AVAILABLE DATA -
/-! ### Host operations -/

/-- R141, R56: RDREG returns the register, STATUS as `zext_32(ERR ++ PHASE)`, OUT_COUNT as OCNT in phase
DONE and 0 otherwise, 0 for CTRL, the reserved index and every index out of range; the block is
unchanged. -/
def Obligations.RdregReturnsTheRegister : Prop :=
  ∀ (s : State) (i value : Word),
    ∃ t, exec (.rdreg i value) s = .next t ∧ sameBlock s t ∧ t.script = s.script ∧
      t.hostRead = some (
        if i = 1#32 then BitVec.ofNat 32 (s.phase.code.toNat + 8 * s.err.code.toNat)
        else if i = 2#32 then s.treeLen
        else if i = 3#32 then s.dataBytes
        else if i = 4#32 then s.dataLen
        else if i = 5#32 then s.repeatReg
        else if i = 6#32 then (if s.phase = .done then BitVec.ofNat 32 s.ocnt else 0#32)
        else 0#32)

/-- R81, R22: the possible values of STATUS, and the phase or the error that each of the eight says. -/
def Obligations.StatusIsOneOfTheListedWords : Prop :=
  ∀ s : State, s.Inv →
    s.status ∈ [0x00#32, 0x01#32, 0x02#32, 0x03#32, 0x04#32, 0x0D#32, 0x15#32, 0x1D#32]
      ∧ (s.phase = .idle ↔ s.status = 0x00#32)
      ∧ (s.phase = .unpack ↔ s.status = 0x01#32)
      ∧ (s.phase = .walk ↔ s.status = 0x02#32)
      ∧ (s.phase = .repeatLeaf ↔ s.status = 0x03#32)
      ∧ (s.phase = .done ↔ s.status = 0x04#32)
      ∧ (s.phase = .error ↔ s.status ∈ [0x0D#32, 0x15#32, 0x1D#32])
      ∧ (s.err = .malformedTree ↔ s.status = 0x0D#32)
      ∧ (s.err = .truncatedStream ↔ s.status = 0x15#32)
      ∧ (s.err = .capacity ↔ s.status = 0x1D#32)

/-- R142, R149: while busy a register write is dropped; one that is not dropped stores the value in
TREE_LEN, DATA_BYTES, DATA_LEN or REPEAT and changes nothing else; at every other index, and at
CTRL with bit 0 clear, it changes nothing;
at CTRL with bit 0 set it is START. -/
def Obligations.WrregStoresTheRegister : Prop :=
  ∀ (s : State) (i v : Word),
    (s.busy = true → exec (.wrreg i v) s = .next s)
    ∧ (s.busy = false → ¬(i = 0#32 ∧ v.getLsbD 0 = true) →
      ∃ t, exec (.wrreg i v) s = .next t
        ∧ t.treeLen = (if i = 2#32 then v else s.treeLen)
        ∧ t.dataBytes = (if i = 3#32 then v else s.dataBytes)
        ∧ t.dataLen = (if i = 4#32 then v else s.dataLen)
        ∧ t.repeatReg = (if i = 5#32 then v else s.repeatReg)
        ∧ t.params = s.params ∧ (∀ a, t.entryAt a = s.entryAt a) ∧ (∀ a, t.dataAt a = s.dataAt a)
        ∧ sameOut s t ∧ sameNodes s t ∧ sameFrames s t ∧ samePointers s t ∧ sameCursor s t ∧ sameFlags s t
        ∧ sameHost s t)
    ∧ (s.busy = false → i = 0#32 ∧ v.getLsbD 0 = true → ∀ u, exec (.wrreg i v) s = exec (.start u) s)

/-- R143, R45: an accepted START clears ERR and OCNT and enters UNPACK with POS and SP 0, or raises Capacity
when the declared tree or byte sequence cannot be in the memories; nothing else changes.
CUR, BITPOS and REPCNT, unspecified here, are kept: the model's choice, log 10. -/
def Obligations.StartBeginsARun : Prop :=
  ∀ (s : State) (u : BitVec 31), s.busy = false →
    ∃ t, exec (.start u) s = .next t ∧
      if s.params.treeMax < s.treeLen.toNat ∨ s.params.dataMax < s.dataBytes.toNat then
        raised .capacity s t ∧ t.status = 0x1D#32
      else
        t.phase = .unpack ∧ t.err = .none ∧ t.ocnt = 0 ∧ t.pos = 0 ∧ t.sp = 0 ∧ sameInputs s t
          ∧ sameOut s t ∧ sameNodes s t ∧ sameFrames s t ∧ sameCursor s t ∧ sameHost s t

/-- R149, R144: while busy every host write is dropped, START too: the state does not change. Reads are
not dropped: each returns what its rule says (R141, R145, R146; RDOUT a value, R147). -/
def Obligations.WritesAreDroppedWhileBusy : Prop :=
  ∀ (s : State) (i v : Word) (u : BitVec 31), s.busy = true →
    exec (.wrreg i v) s = .next s ∧ exec (.start u) s = .next s ∧ exec (.wrtree i v) s = .next s
      ∧ exec (.wrdata i v) s = .next s ∧ exec (.wrout i v) s = .next s
      ∧ (∃ t, exec (.rdreg i v) s = .next t ∧ t.hostRead = some (s.regRead i))
      ∧ (∃ t, exec (.rdtree i v) s = .next t
          ∧ t.hostRead = some (if i.toNat < s.params.treeMax then s.entryAt i.toNat else 0#32))
      ∧ (∃ t, exec (.rddata i v) s = .next t
          ∧ t.hostRead = some (if i.toNat < s.params.dataMax then (s.dataAt i.toNat).setWidth 32 else 0#32))
      ∧ ∃ t r, exec (.rdout i v) s = .next t ∧ t.hostRead = some r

PROMPT - Which lines above contain the word "false"? Copy all of them.

RESPONSE TO THIS TASK -
    ∧ (s.busy = false → ¬(i = 0#32 ∧ v.getLsbD 0 = true) →
    ∧ (s.busy = false → i = 0#32 ∧ v.getLsbD 0 = true → ∀ u, exec (.wrreg i v) s = exec (.start u) s)
  ∀ (s : State) (u : BitVec 31), s.busy = false →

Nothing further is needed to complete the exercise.